PROBLEM REQUIREMENTS.
Would you set down the lines running from the one that holds "none) => d.out" to the final line of the listing, both included, exactly and with no others?

DATASET CONTENT.
• • • • •

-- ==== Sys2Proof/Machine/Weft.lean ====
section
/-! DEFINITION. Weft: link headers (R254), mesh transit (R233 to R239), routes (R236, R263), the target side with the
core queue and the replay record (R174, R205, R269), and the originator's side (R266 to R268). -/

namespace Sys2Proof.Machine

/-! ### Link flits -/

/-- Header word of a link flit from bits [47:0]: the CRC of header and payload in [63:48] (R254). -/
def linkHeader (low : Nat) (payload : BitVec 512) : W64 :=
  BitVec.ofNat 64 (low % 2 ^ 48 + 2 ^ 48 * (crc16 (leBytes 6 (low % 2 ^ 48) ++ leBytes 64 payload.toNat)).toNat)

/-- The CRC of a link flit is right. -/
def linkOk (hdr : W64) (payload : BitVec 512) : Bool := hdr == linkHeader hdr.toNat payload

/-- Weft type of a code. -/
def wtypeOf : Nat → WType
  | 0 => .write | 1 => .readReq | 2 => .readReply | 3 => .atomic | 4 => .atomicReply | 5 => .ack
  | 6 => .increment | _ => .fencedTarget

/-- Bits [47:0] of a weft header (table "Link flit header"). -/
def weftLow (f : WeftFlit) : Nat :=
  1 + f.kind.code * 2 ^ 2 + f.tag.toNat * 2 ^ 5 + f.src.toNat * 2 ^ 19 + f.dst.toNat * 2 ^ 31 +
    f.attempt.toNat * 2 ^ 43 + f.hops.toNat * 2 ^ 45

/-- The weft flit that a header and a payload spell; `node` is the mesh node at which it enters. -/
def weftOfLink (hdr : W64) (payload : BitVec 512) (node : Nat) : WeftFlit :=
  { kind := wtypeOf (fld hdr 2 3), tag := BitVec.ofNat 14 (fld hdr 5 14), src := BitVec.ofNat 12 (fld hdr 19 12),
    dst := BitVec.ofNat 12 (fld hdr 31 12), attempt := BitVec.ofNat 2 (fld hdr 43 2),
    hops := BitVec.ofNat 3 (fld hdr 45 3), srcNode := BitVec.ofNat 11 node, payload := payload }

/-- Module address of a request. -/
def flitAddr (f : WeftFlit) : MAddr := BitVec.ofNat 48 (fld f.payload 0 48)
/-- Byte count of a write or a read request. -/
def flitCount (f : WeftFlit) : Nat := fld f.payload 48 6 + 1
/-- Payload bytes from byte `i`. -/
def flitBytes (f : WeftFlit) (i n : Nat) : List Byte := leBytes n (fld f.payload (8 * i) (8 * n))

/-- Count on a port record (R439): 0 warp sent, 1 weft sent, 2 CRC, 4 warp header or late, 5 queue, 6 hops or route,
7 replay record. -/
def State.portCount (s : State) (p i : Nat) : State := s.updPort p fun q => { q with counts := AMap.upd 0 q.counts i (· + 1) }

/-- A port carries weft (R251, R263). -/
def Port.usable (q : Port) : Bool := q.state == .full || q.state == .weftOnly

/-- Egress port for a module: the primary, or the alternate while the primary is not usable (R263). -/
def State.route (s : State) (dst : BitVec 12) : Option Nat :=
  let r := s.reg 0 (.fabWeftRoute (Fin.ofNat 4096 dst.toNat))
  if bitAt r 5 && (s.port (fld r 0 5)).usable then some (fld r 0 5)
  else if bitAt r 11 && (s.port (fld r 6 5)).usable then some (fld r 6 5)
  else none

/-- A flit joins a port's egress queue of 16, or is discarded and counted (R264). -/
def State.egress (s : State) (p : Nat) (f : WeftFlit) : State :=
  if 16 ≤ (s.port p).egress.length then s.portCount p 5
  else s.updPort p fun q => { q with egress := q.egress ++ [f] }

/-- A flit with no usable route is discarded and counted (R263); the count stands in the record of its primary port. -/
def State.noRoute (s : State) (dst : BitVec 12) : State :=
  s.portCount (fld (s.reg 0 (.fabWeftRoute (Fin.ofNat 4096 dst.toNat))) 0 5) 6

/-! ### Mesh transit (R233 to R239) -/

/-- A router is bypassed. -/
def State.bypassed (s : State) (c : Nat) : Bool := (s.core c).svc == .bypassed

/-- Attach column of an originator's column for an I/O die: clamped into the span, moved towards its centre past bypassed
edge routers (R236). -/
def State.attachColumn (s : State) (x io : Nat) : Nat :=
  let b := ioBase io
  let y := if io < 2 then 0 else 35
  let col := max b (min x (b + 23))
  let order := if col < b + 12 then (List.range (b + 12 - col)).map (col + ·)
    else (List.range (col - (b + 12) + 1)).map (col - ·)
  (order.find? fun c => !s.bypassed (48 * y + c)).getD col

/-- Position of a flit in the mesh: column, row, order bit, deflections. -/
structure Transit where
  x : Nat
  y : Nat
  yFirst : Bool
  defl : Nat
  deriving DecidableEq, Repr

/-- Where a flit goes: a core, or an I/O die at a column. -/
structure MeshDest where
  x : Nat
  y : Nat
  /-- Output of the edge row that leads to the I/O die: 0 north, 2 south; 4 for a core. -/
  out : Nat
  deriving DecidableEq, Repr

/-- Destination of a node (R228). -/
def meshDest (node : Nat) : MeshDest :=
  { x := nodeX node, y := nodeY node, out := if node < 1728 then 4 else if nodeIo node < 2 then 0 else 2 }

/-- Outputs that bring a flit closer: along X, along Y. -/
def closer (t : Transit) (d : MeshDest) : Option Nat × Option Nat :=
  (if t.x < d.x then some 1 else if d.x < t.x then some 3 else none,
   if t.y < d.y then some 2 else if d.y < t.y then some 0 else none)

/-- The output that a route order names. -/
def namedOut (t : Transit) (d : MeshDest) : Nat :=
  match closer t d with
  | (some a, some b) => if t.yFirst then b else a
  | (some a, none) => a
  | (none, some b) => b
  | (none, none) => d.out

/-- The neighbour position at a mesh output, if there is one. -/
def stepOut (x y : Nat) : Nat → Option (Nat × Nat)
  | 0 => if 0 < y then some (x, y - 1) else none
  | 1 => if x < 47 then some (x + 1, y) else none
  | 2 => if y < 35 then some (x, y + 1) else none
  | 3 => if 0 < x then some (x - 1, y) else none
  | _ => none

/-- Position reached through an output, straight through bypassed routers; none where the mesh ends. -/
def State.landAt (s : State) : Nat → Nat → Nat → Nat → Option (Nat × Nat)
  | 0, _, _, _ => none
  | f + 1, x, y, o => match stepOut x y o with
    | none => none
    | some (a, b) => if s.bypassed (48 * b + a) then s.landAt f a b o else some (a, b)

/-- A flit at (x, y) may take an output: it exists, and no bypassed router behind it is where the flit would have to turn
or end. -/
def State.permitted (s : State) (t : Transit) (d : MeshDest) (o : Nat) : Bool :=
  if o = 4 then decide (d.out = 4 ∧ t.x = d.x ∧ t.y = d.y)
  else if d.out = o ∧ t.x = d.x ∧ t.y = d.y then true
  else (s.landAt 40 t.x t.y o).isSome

• • • • •

SOLVED PROBLEM.
  | (none, none) => d.out

/-- The neighbour position at a mesh output, if there is one. -/
def stepOut (x y : Nat) : Nat → Option (Nat × Nat)
  | 0 => if 0 < y then some (x, y - 1) else none
  | 1 => if x < 47 then some (x + 1, y) else none
  | 2 => if y < 35 then some (x, y + 1) else none
  | 3 => if 0 < x then some (x - 1, y) else none
  | _ => none

/-- Position reached through an output, straight through bypassed routers; none where the mesh ends. -/
def State.landAt (s : State) : Nat → Nat → Nat → Nat → Option (Nat × Nat)
  | 0, _, _, _ => none
  | f + 1, x, y, o => match stepOut x y o with
    | none => none
    | some (a, b) => if s.bypassed (48 * b + a) then s.landAt f a b o else some (a, b)

/-- A flit at (x, y) may take an output: it exists, and no bypassed router behind it is where the flit would have to turn
or end. -/
def State.permitted (s : State) (t : Transit) (d : MeshDest) (o : Nat) : Bool :=
  if o = 4 then decide (d.out = 4 ∧ t.x = d.x ∧ t.y = d.y)
  else if d.out = o ∧ t.x = d.x ∧ t.y = d.y then true
  else (s.landAt 40 t.x t.y o).isSome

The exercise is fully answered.